La casualidad hizo que me encontrara un día con una oferta de trabajo para Gràffica, el medio de comunicación referente en cultura visual en lengua española. Víctor Palau y Ana Gea fueron las personas que me dieron la oportunidad de dedicarme plenamente a un trabajo que me sigue cautivando como el primer día: encargarme de los contenidos de una revista en papel (sí, papel) sobre cultura visual. Con varios números a mis espaldas, y cientos de entrevistas y preguntas (a todo tipo de personajes culturales), me sigo sintiendo tremendamente afortunada de que juntar letras, ordenar ideas, y transmitir (a veces, emociones) sea mi trabajo.

El año pasado, quizá por esa manía mía de no dejar de contar historias, me contactaron desde Culturplaza. Desde prácticamente un año, publico la entrevista de los domingos, un relato profundo e intimista con un perfil relevante a nivel cultural al que puedo llegar a desquiciar (un poco) con mis preguntas. Recuerdo que una vez me dijeron: “Eres muy trascendental, ¿no?”. Ya lo he dicho antes: muy intensa.
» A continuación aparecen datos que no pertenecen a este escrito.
-- ==== Sys2Proof/Laws/Results.lean ====
section
/-! SUPPORT. Sys2Proof/Laws/Results.lean: the state that each shape of result leaves when its instruction retires. -/

namespace Sys2Proof.Machine

open Sys2Proof.Safety

variable {s : State} {c x : Nat}

theorem settle_ok {d : Done} (h : d.parks = none) : settle s c x (.ok d) = State.retire c x d := by
  simp [settle, h]

/-! ### What a noted fallback leaves to read -/

theorem quiet_raise (fl : BitVec 14) : Quiet fun g => g.raise fl := ⟨fun _ => rfl, fun _ => rfl, fun _ => rfl,
  fun _ => rfl, fun _ => rfl, fun _ => rfl, fun _ => rfl, fun _ => rfl, fun _ => rfl⟩

theorem gang?_noteFallback_isSome (hs : (s.gang? c x).isSome) (fb : Bool) :
    ((noteFallback s c x fb).gang? c x).isSome := by
  unfold noteFallback
  split
  · simpa [State.gang?_modGang_self] using hs
  · exact hs

theorem gang_noteFallback (hs : (s.gang? c x).isSome) (fb : Bool) :
    (noteFallback s c x fb).gang c x =
      if fb && (s.gang c x).group.held.isNone then (s.gang c x).setWmod else s.gang c x := by
  unfold noteFallback
  split
  · exact State.gang_modGang_self hs _
  · rfl

@[simp] theorem lanes_noteFallback (hs : (s.gang? c x).isSome) (fb : Bool) :
    ((noteFallback s c x fb).gang c x).lanes = (s.gang c x).lanes := by
  rw [gang_noteFallback hs]
  split <;> rfl

theorem vreg_noteFallback (hs : (s.gang? c x).isSome) (fb : Bool) (n : Nat) :
    (noteFallback s c x fb).vreg c x n = s.vreg c x n := by
  unfold noteFallback
  split
  · exact vreg_quiet hs quiet_setWmod n
  · rfl

theorem isShared_noteFallback (hs : (s.gang? c x).isSome) (fb : Bool) (n : Nat) :
    (noteFallback s c x fb).isShared c x n = s.isShared c x n := by
  unfold noteFallback
  split
  · exact isShared_quiet hs quiet_setWmod n
  · rfl

theorem sreg_noteFallback (hs : (s.gang? c x).isSome) (fb : Bool) (i : Nat) :
    ((noteFallback s c x fb).gang c x).sreg i = (s.gang c x).sreg i := by
  rw [gang_noteFallback hs]
  split <;> rfl

theorem areg_noteFallback (hs : (s.gang? c x).isSome) (fb : Bool) (i : Nat) :
    ((noteFallback s c x fb).gang c x).areg i = (s.gang c x).areg i := by
  rw [gang_noteFallback hs]
  split <;> rfl

/-! ### Lane results -/

theorem activeList_lanes (m : W) : activeList m = (List.range 32).filter fun l => bit m l := rfl

theorem lanesOfList_map (f : Nat → W) : lanesOfList ((List.range 32).map f) = Lanes.of f := rfl

theorem runLanes_fst (m : W) (f : Nat → W × BitVec 14) :
    (runLanes m f).1 = Lanes.of fun l => if bit m l then (f l).1 else 0 := by
  unfold runLanes
  simp only [List.map_map]
  rw [lanesOfList_map]
  congr 1
  funext l
  simp only [Function.comp]
  split <;> rfl

theorem runLanes_snd (m : W) (f : Nat → W × BitVec 14) : (runLanes m f).2 = laneFlags m fun l => (f l).2 := by
  unfold runLanes laneFlags
  simp only [activeList, List.foldl_filter, List.foldl_map]
  congr 1
  funext a l
  split <;> simp

theorem Lanes.of_congr {f g : Nat → W} (h : ∀ l < 32, f l = g l) : Lanes.of f = Lanes.of g := by
  unfold Lanes.of
  congr 2
  apply List.map_congr_left
  intro l hl
  exact h l (by simpa using hl)

theorem mergeLanes_eq (m : W) (r : Nat → W) (old : Lanes) (new : Lanes)
    (h : ∀ l < 32, bit m l = true → new.lane l = r l) :
    mergeLanes m new old = laneMerge m r old.lane := by
  unfold mergeLanes laneMerge
  apply Lanes.of_congr
  intro l hl
  split
  · rename_i e; exact h l hl e
  · rfl

theorem mergeLanes_runLanes (m : W) (f : Nat → W × BitVec 14) (old : Lanes) :
    mergeLanes m (runLanes m f).1 old = laneMerge m (fun l => (f l).1) old.lane := by
  apply mergeLanes_eq
  intro l hl e
  simp [runLanes_fst, hl, e]

theorem laneMerge_congr {m : W} {r old old' : Nat → W} (h : ∀ l < 32, old l = old' l) :
    laneMerge m r old = laneMerge m r old' := by
  unfold laneMerge
  apply Lanes.of_congr
  intro l hl
  split
  · rfl
  · exact h l hl

theorem setVreg_noteFallback (hs : (s.gang? c x).isSome) (fb : Bool) (n : Nat) (r : VReg) (f : Gang → Gang) :
    ((noteFallback s c x fb).setVreg c x n r).modGang c x f =
      (s.setVreg c x n r).modGang c x fun g => f (if fb && g.group.held.isNone then g.setWmod else g) := by
  obtain ⟨g, hg⟩ := Option.isSome_iff_exists.mp hs
  obtain ⟨v, hv⟩ := State.gang?_setVreg_self s c x n r
  have e := State.gang_eq_of_gang? hg
  have hp : ∀ q, (s.setVreg c x n r).gang? c x = some q → q.group.held = (s.gang c x).group.held := by
    intro q hq
    rw [hv, hg, Option.map_some, Option.some.injEq] at hq
    subst hq
    rw [e]
    rfl
  unfold noteFallback
  split
  · rename_i h
    rw [State.setVreg_modGang hs _ _ quiet_setWmod.binds (fun _ => rfl), State.modGang_modGang]
    exact State.modGang_congr fun q hq => by rw [hp q hq, if_pos h]
  · rename_i h
    exact State.modGang_congr fun q hq => by rw [hp q hq, if_neg h]

/-- The write of a varying result, by what it writes in the active lanes. -/
theorem retire_giveV (hs : (s.gang? c x).isSome) (f : T3) (fb : Bool) (size : Nat) (tag : Byte)
    (new : Lanes) (r : Nat → W) (fl : BitVec 14)
    (hr : ∀ l < 32, bit (s.gang c x).lanes l = true → new.lane l = r l) :
    State.retire c x { giveV (noteFallback s c x fb) c x f (s.gang c x).lanes (new, fl) tag with size := size } =
      (if f.w = 1 then s else s.setVreg c x f.d.toNat
        { s.vreg c x f.d.toNat with
          val := laneMerge (s.gang c x).lanes r (s.vreg c x f.d.toNat).val.lane, tag := tag, fe := .full }).modGang c x
        (retired fb fl size
          { val := some (.v (laneMerge (s.gang c x).lanes r
                fun l => if f.w = 1 then 0 else (s.vreg c x f.d.toNat).val.lane l) tag),
            dest := f.d.setWidth 8, w := f.w == 1,
            old := if f.w = 1 || s.isShared c x f.d.toNat then none
              else some (.v (s.vreg c x f.d.toNat).val (s.vreg c x f.d.toNat).tag) }) := by
  have hn := gang?_noteFallback_isSome hs fb
  have hq := quiet_raise fl
  unfold giveV doneV
  by_cases hw : f.w = 1
  · simp only [hw, if_true]
    rw [retire_eq rfl rfl]
    simp only
    rw [State.modGang_modGang, noteFallback_modGang hs]
    simp only [retired_noted]
    rw [mergeLanes_eq _ r _ _ hr, laneMerge_congr (old' := fun _ => 0) (fun l hl => Lanes.lane_splat 0 l hl)]
    rfl
  · simp only [hw, if_false]
    rw [retire_eq rfl rfl]
    simp only [State.writeV]
    rw [vreg_quiet hn hq, isShared_quiet hn hq, vreg_noteFallback hs, isShared_noteFallback hs, State.setVreg_modGang hn _ _ hq.binds (fun _ => rfl),
      State.modGang_modGang, mergeLanes_eq _ r _ _ hr]
    have e : (f.w == 1) = false := by simpa using hw
    simp only [e]
    rw [setVreg_noteFallback hs]
    simp only [retired_noted, decide_false, Bool.false_or]

theorem bits_ne_one {b : BitVec 1} (h : ¬b = 1) : b = 0 := by
  have : b.toNat < 2 := b.isLt
  apply BitVec.eq_of_toNat_eq
  have h1 : b.toNat ≠ 1 := fun e => h (BitVec.eq_of_toNat_eq e)
  simp
  omega

theorem giveV_parks (f : T3) (m : W) (r : Lanes × BitVec 14) (tag : Byte) : (giveV s c x f m r tag).parks = none := by
  unfold giveV doneV
  split <;> rfl

theorem giveV_size (f : T3) (m : W) (r : Lanes × BitVec 14) (tag : Byte) : (giveV s c x f m r tag).size = 4 := by
  unfold giveV doneV
  split <;> rfl

theorem Done.with_size {d : Done} {n : Nat} (h : d.size = n) : { d with size := n } = d := by
  subst h
  rfl

/-- A varying result of any instruction leaves `laneWrite`. -/
theorem settle_giveV (hs : (s.gang? c x).isSome) (f : T3) (fb : Bool) (tag : Byte) (new : Lanes) (r : Nat → W)
    (fl : BitVec 14) (hr : ∀ l < 32, bit (s.gang c x).lanes l = true → new.lane l = r l) :
    settle (noteFallback s c x fb) c x (.ok (giveV (noteFallback s c x fb) c x f (s.gang c x).lanes (new, fl) tag)) =
      laneWrite s c x f fb 4 tag r fl := by
  rw [settle_ok (giveV_parks ..), ← Done.with_size (giveV_size ..),
    retire_giveV hs f fb 4 tag new r fl hr]
  unfold laneWrite
  by_cases h : f.w = 1
  · simp [h]
  · simp [bits_ne_one h]

/-- A lane operation of any source count leaves `laneDone`. -/
theorem settle_runLanes (hs : (s.gang? c x).isSome) (f : T3) (fb : Bool) (tag : Byte) (r : Nat → W × BitVec 14) :
    settle (noteFallback s c x fb) c x
        (.ok (giveV (noteFallback s c x fb) c x f (s.gang c x).lanes (runLanes (s.gang c x).lanes r) tag)) =
      laneDone s c x f fb 4 tag r :=
  (settle_giveV hs f fb tag (runLanes (s.gang c x).lanes r).1 (fun l => (r l).1) (runLanes (s.gang c x).lanes r).2
    (fun l hl e => by simp [runLanes_fst, hl, e])).trans (by rw [runLanes_snd]; rfl)

/-- The same, 2 bytes long. -/
theorem settle_short_runLanes (hs : (s.gang? c x).isSome) (f : T3) (fb : Bool) (tag : Byte) (r : Nat → W × BitVec 14) :
    settle (noteFallback s c x fb) c x
        (short (.ok (giveV (noteFallback s c x fb) c x f (s.gang c x).lanes (runLanes (s.gang c x).lanes r) tag))) =
      laneDone s c x f fb 2 tag r := by
  have hk := giveV_parks (s := noteFallback s c x fb) (c := c) (x := x) f (s.gang c x).lanes
    (runLanes (s.gang c x).lanes r) tag
  have h2 := retire_giveV hs f fb 2 tag (runLanes (s.gang c x).lanes r).1 (fun l => (r l).1)
    (runLanes (s.gang c x).lanes r).2 (fun l hl e => by simp [runLanes_fst, hl, e])
  refine (settle_ok (d := { giveV (noteFallback s c x fb) c x f (s.gang c x).lanes
    (runLanes (s.gang c x).lanes r) tag with size := 2 }) hk).trans (h2.trans ?_)
  rw [runLanes_snd]
  unfold laneDone laneWrite
  by_cases h : f.w = 1
  · simp [h]
  · simp [bits_ne_one h]
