/-- Settles O26: the table's checks in their order, and then its acts, one for each code (`State.tableActs`). -/
theorem barrierTable : Obligations.BarrierTable := by
  intro s n m hm hans act answer stay
  have hact {t : State} (h : s.tableStep n = t) : act t := (exec_barrierArrivalAtTable n s).trans (congrArg _ h)
  refine ⟨fun hb => ⟨fun hbad => hact ?refused, fun hop harg hlt => hact ?made⟩, fun b hb => ?inUse, ?cycle⟩
  case refused =>
    rw [State.tableStep_of_free hm hans hb, if_pos hbad]
    rfl
  case made =>
    rw [State.tableStep_of_free hm hans hb, if_neg (not_or.mpr ⟨not_not.mpr hop, not_or.mpr ⟨harg, Nat.not_le.mpr hlt⟩⟩), State.putBarrier_of_not_stranded _ _ rfl]
    rfl
  case cycle =>
    exact congrArg (fun g => s.barriers.map fun p => (p.1, g p.2)) (funext Barrier.complete_eq_phased)
  case inUse =>
    intro isIn came own put
    refine ⟨fun hop => hact (State.tableStep_init hm hans hb hop), fun hop hown => hact (State.tableStep_foreign hm hans hb hop hown),
      fun hown hstr h1 h4 => hact (State.tableStep_stranded hm hans hb hown hstr h1 h4), fun hown hstr => ?own,
      fun hown hstr hop => hact ?strandedFree, fun c x hcmd hthere => ?notice⟩
    case notice =>
      rw [exec_barrierPhaseNotify, execBarrierPhaseNotify, hcmd]
      exact congrArg _ (if_pos hthere)
    case strandedFree =>
      rw [State.tableStep_of_own hm hans hb (by omega) hown (.inr (by omega)), State.tableActs, hop]
      exact if_neg (by simp [hstr])
    case own =>
      have hown' {t : State} (hop : m.op ≠ 0) (h : s.tableActs n m b = t) : act t :=
        hact ((State.tableStep_of_own hm hans hb hop hown (.inl hstr)).trans h)
      have hmember (hin : isIn = true) : ¬b.isMember m.core m.ctx = false := fun h => Bool.noConfusion (hin.symm.trans h)
      refine ⟨fun hop => hown' (by omega) ?join, fun hop hin => hown' (by omega) ?stranger, fun hop hin hcame => hown' (by omega) ?again,
        fun hop hin hcame => hown' (by omega) ?arrival, fun hop hin hcame => hown' (by omega) ?sync,
        fun hop hin => hown' (by omega) ?wait, fun hop hin => hown' (by omega) ?leaveStranger, fun hop hin => hown' (by omega) ?leave,
        fun hop hw => hown' (by omega) ?freeWaited, fun hop hw => hown' (by omega) ?free⟩
      case join =>
        rw [State.tableActs, hop]
        refine congrArg (State.answerBar · n m 0) ((State.putBarrier_of_not_stranded _ _ ?_).trans ?_)
        · exact (apply_ite Barrier.stranded ..).trans ((ite_self _).trans ((phased_stranded b).trans hstr))
        · change put (if isIn then phased b else _) = put _
          cases isIn
          · rfl
          · rw [if_pos rfl, if_pos rfl, List.append_nil]
      case stranger =>
        rw [State.tableActs]
        obtain hop | hop | hop := hop <;> rw [hop] <;> exact if_pos hin
      case again =>
        rw [State.tableActs]
        obtain hop | hop := hop <;> rw [hop] <;> exact (if_neg (hmember hin)).trans (if_pos hcame)
      case arrival =>
        rw [State.tableActs, hop]
        refine (if_neg (hmember hin)).trans ((if_neg (Bool.eq_false_iff.mp hcame)).trans ?_)
        rw [State.putBarrier_of_not_stranded s m.key (b := arrived b m.core m.ctx) hstr]
        rfl
      case sync =>
        rw [State.tableActs, hop]
        refine (if_neg (hmember hin)).trans ((if_neg (Bool.eq_false_iff.mp hcame)).trans ?_)
        rw [State.putBarrier_of_not_stranded s m.key (b := arrived b m.core m.ctx) hstr]
        rfl
      case wait =>
        rw [State.tableActs, hop]
        exact (if_neg (hmember hin)).trans (ite_congr (propext (phasePassed_iff ..)) (fun _ => rfl) fun _ => rfl)
      case leaveStranger =>
        rw [State.tableActs, hop]
        exact if_neg (Bool.eq_false_iff.mp hin)
      case leave =>
        rw [State.tableActs, hop]
        exact if_pos hin
      case freeWaited =>
        rw [State.tableActs, hop]
        exact if_pos ⟨hstr, hw⟩
      case free =>
        rw [State.tableActs, hop]
        exact if_neg fun h => Bool.eq_false_iff.mp hw h.2

end Sys2Proof.Safety
end

section
/-! SUPPORT. What the waits of a crew for its matrix commands and its requests to the arbiter settle to (R293, R294, R296 to R298,
R304). -/

namespace Sys2Proof.Machine

open Sys2Proof.Safety

variable {s : State} {c x : Nat}

/-! ### What keeps the issuer and the halts -/

theorem Keeps.setMxWait (s : State) (c x : Nat) (r : Option MxReq) : Keeps s (s.setMxWait c x r) := Keeps.modMx ..

theorem Keeps.uniDone (s : State) (c x d : Nat) (w : W) : Keeps s (uniDone s c x d false w) :=
  Keeps.modGang s c x _ fun g => by unfold Gang.setSreg; split <;> rfl
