-- ==== Sys2Proof/Config.lean ====
section
/-! DEFINITION. What this hardware fixes (the parameters of spec/00_scope.md R4), the default of the
one open parameter FONT, the moves of the environment, and the free values of the model. -/

namespace Sys2Proof

/-- MEM_SIZE: bytes of memory (00_scope.md R4). -/
abbrev Config.memSize : Nat := 4096

/-- PROGRAM_BASE: load address and entry point of LOAD (00_scope.md R4, 70_reset_and_hazards.md R193). -/
abbrev Config.programBase : Nat := 512

/-- STACK_DEPTH: call-stack slots (00_scope.md R4). -/
abbrev Config.stackDepth : Nat := 16

/-- FONT_BYTES: 16 glyphs of 5 bytes, from address 0 (00_scope.md R4). -/
abbrev Config.fontBytes : Nat := 80

/-- GLYPH_BYTES: bytes of one glyph (00_scope.md R4). -/
abbrev Config.glyphBytes : Nat := 5

/-- The default glyphs of the digits 0 to 7 (70_reset_and_hazards.md R192). PRESUMED, log 1. -/
def Config.glyphsLow : List Byte :=
  [0xF0, 0x90, 0x90, 0x90, 0xF0,  0x20, 0x60, 0x20, 0x20, 0x70,
   0xF0, 0x10, 0xF0, 0x80, 0xF0,  0xF0, 0x10, 0xF0, 0x10, 0xF0,
   0x90, 0x90, 0xF0, 0x10, 0x10,  0xF0, 0x80, 0xF0, 0x10, 0xF0,
   0xF0, 0x80, 0xF0, 0x90, 0xF0,  0xF0, 0x10, 0x20, 0x40, 0x40]

/-- The default glyphs of the digits 8 to F (70_reset_and_hazards.md R192). PRESUMED, log 1. -/
def Config.glyphsHigh : List Byte :=
  [0xF0, 0x90, 0xF0, 0x90, 0xF0,  0xF0, 0x90, 0xF0, 0x10, 0xF0,
   0xF0, 0x90, 0xF0, 0x90, 0x90,  0xE0, 0x90, 0xE0, 0x90, 0xE0,
   0xF0, 0x80, 0x80, 0x80, 0xF0,  0xE0, 0x90, 0x90, 0x90, 0xE0,
   0xF0, 0x80, 0xF0, 0x80, 0xF0,  0xF0, 0x80, 0xF0, 0x80, 0x80]

/-- The default value of the open parameter FONT (70_reset_and_hazards.md R192, D17). PRESUMED,
unsafe where a claim reads it from the reset state, log 1: the machine's FONT is `State.font`. -/
def Config.defaultFont : Vector Byte 80 :=
  ⟨(Config.glyphsLow ++ Config.glyphsHigh).toArray, by decide⟩

/-- The FREE VALUE of Cxkk: the byte of the `n`-th draw for which the environment has supplied none
(43_load_alu.md R133, U4). It has no body: nothing can be proved of its value. Safe, log 5. -/
opaque Config.freeDraw : Nat → Byte

end Sys2Proof

/-! ### The moves of the environment -/

namespace Sys2Proof.Machine

/-- The host's events (40_step_cycle.md R80); a key index has 4 bits (60_exceptions.md R178). -/
inductive HostEvent where
  /-- RESET (70_reset_and_hazards.md R190). -/
  | reset
  /-- LOAD of a program image (70_reset_and_hazards.md R193). -/
  | load (rom : List Byte)
  /-- TICK (60_exceptions.md R173). -/
  | tick
  /-- KEY_DOWN (60_exceptions.md R176). -/
  | keyDown (k : Nibble)
  /-- KEY_UP (60_exceptions.md R177). -/
  | keyUp (k : Nibble)
  /-- SNAPSHOT (60_exceptions.md R180). -/
  | snapshot
  deriving DecidableEq, Repr

/-- Whose move is next in the interleaving that R80 leaves free. -/
inductive Turn where
  /-- The core may step. -/
  | core
  /-- The host makes a move. -/
  | host (e : HostEvent)
  deriving DecidableEq, Repr, Inhabited

end Sys2Proof.Machine

namespace Sys2Proof

/-- The FREE VALUE of the interleaving: the `n`-th turn past the planned ones, in an environment that
goes on without a plan (40_step_cycle.md R80, U8, U9). It has no body: nothing can be proved of whose
move it is, so what holds of every such run holds of every infinite interleaving. Safe, log 3. -/
opaque Config.freeTurn : Nat → Machine.Turn

end Sys2Proof
end

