-- ==== Sys2Proof/Machine/Display.lean ====
section
/-! DEFINITION. The framebuffer, the compositor, and the display instructions 00E0 and Dxyn
(spec/41_display.md). -/

namespace Sys2Proof.Machine

/-- `FB[x,y]`, the coordinates taken modulo 64 and 32 before the access (10_state.md R24). -/
def Screen.pixel (f : Screen) (x y : Nat) : Bool :=
  (f[y % 32]'(Nat.mod_lt _ (by decide)))[x % 64]'(Nat.mod_lt _ (by decide))

/-- `FB[x,y] <- FB[x,y] XOR 1`, at the wrapped coordinates. -/
def Screen.flip (f : Screen) (x y : Nat) : Screen :=
  f.set (y % 32) ((f[y % 32]'(Nat.mod_lt _ (by decide))).set (x % 64) (!f.pixel x y)
    (Nat.mod_lt _ (by decide))) (Nat.mod_lt _ (by decide))

/-- The framebuffer with every pixel 0 (41_display.md R91). -/
def Screen.clear : Screen := Vector.replicate 32 (Vector.replicate 64 false)

/-- One sprite bit at `(x, y)`: a set bit flips the pixel and records a collision if it was set (R92). -/
def Screen.plot (bit : Bool) (x y : Nat) (acc : Screen × Bool) : Screen × Bool :=
  if bit then (acc.1.flip x y, acc.2 || acc.1.pixel x y) else acc

/-- One sprite row: columns 0 to 7, bit 7 leftmost (R92). -/
def Screen.drawRow (px y : Nat) (row : Byte) (acc : Screen × Bool) : Screen × Bool :=
  (List.range 8).foldl (fun acc c => Screen.plot (row.getLsbD (7 - c)) (px + c) y acc) acc

/-- The sprite's rows from row `y` downward (R92). -/
def Screen.drawRows (px y : Nat) : List Byte → Screen × Bool → Screen × Bool
  | [], acc => acc
  | row :: rows, acc => Screen.drawRows px (y + 1) rows (Screen.drawRow px y row acc)

/-- `DrawSprite(px, py, rows)`: the new framebuffer and the collision bit (R92). -/
def Screen.drawSprite (f : Screen) (px py : Byte) (rows : List Byte) : Screen × Bool :=
  Screen.drawRows px.toNat py.toNat rows (f, false)

/-- 00E0 (R91). -/
def execCls (s : State) : Host.Outcome State Fault Refusal := .next (s.setFb Screen.clear)

/-- Dxyn (R93): the coordinates are read, then all sprite bytes, then FB and VF are written (D26). -/
def execDrw (x y n : Nibble) (s : State) : Host.Outcome State Fault Refusal :=
  let px := s.readV x
  let py := s.readV y
  match s.readBytes (s.effAddr 0) n.toNat with
  | .raised t => .next t
  | .ok rows t =>
    let r := t.fb.drawSprite px py rows
    .next ((t.setFb r.1).setFlag r.2)

end Sys2Proof.Machine
end

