-- ==== Sys2Proof/Machine/Dispatch.lean ====
section
/-! DEFINITION. The execute half of a step: one arm per instruction (spec/40_step_cycle.md R82). -/

namespace Sys2Proof.Machine

/-- `Exec` of R82 for a decoded instruction; PC has already been advanced by the fetch. -/
def exec (i : Instr) (s : State) : Host.Outcome State Fault Refusal :=
  match i with
  | .cls => Sys2Proof.Machine.execCls s
  | .ret => Sys2Proof.Machine.execRet s
  | .jp nnn => Sys2Proof.Machine.execJp nnn s
  | .call nnn => Sys2Proof.Machine.execCall nnn s
  | .seImm x kk => Sys2Proof.Machine.execSeImm x kk s
  | .sneImm x kk => Sys2Proof.Machine.execSneImm x kk s
  | .seReg x y => Sys2Proof.Machine.execSeReg x y s
  | .ldImm x kk => Sys2Proof.Machine.execLdImm x kk s
  | .addImm x kk => Sys2Proof.Machine.execAddImm x kk s
  | .ldReg x y => Sys2Proof.Machine.execLdReg x y s
  | .orReg x y => Sys2Proof.Machine.execOrReg x y s
  | .andReg x y => Sys2Proof.Machine.execAndReg x y s
  | .xorReg x y => Sys2Proof.Machine.execXorReg x y s
  | .addReg x y => Sys2Proof.Machine.execAddReg x y s
  | .subReg x y => Sys2Proof.Machine.execSubReg x y s
  | .shr x y => Sys2Proof.Machine.execShr x y s
  | .subnReg x y => Sys2Proof.Machine.execSubnReg x y s
  | .shl x y => Sys2Proof.Machine.execShl x y s
  | .sneReg x y => Sys2Proof.Machine.execSneReg x y s
  | .ldI nnn => Sys2Proof.Machine.execLdI nnn s
  | .jpV0 nnn => Sys2Proof.Machine.execJpV0 nnn s
  | .rnd x kk => Sys2Proof.Machine.execRnd x kk s
  | .drw x y n => Sys2Proof.Machine.execDrw x y n s
  | .skp x => Sys2Proof.Machine.execSkp x s
  | .sknp x => Sys2Proof.Machine.execSknp x s
  | .ldVxDt x => Sys2Proof.Machine.execLdVxDt x s
  | .ldVxKey x => Sys2Proof.Machine.execLdVxKey x s
  | .ldDtVx x => Sys2Proof.Machine.execLdDtVx x s
  | .ldStVx x => Sys2Proof.Machine.execLdStVx x s
  | .addI x => Sys2Proof.Machine.execAddI x s
  | .ldGlyph x => Sys2Proof.Machine.execLdGlyph x s
  | .ldBcd x => Sys2Proof.Machine.execLdBcd x s
  | .storeRegs x => Sys2Proof.Machine.execStoreRegs x s
  | .loadRegs x => Sys2Proof.Machine.execLoadRegs x s

end Sys2Proof.Machine
end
Me apasiona contar historias. Ya lo hago, de manera profesional; y, cuando alguna noche me lo permite, frente a un folio en blanco, dispuesta a despertar mi imaginación más ficticia. Es algo que compagino con alguna que otra clase (he impartido tratamiento de género en medios de comunicación); mesas redondas (a moderar se ha dicho); y correcciones de texto. Mientras tanto, mi cabeza no deja de bullir: una obra de teatro, un concierto, tres libros a mitad y otras cuantas series y películas esperándome. Culturalmente insaciable, la verdad.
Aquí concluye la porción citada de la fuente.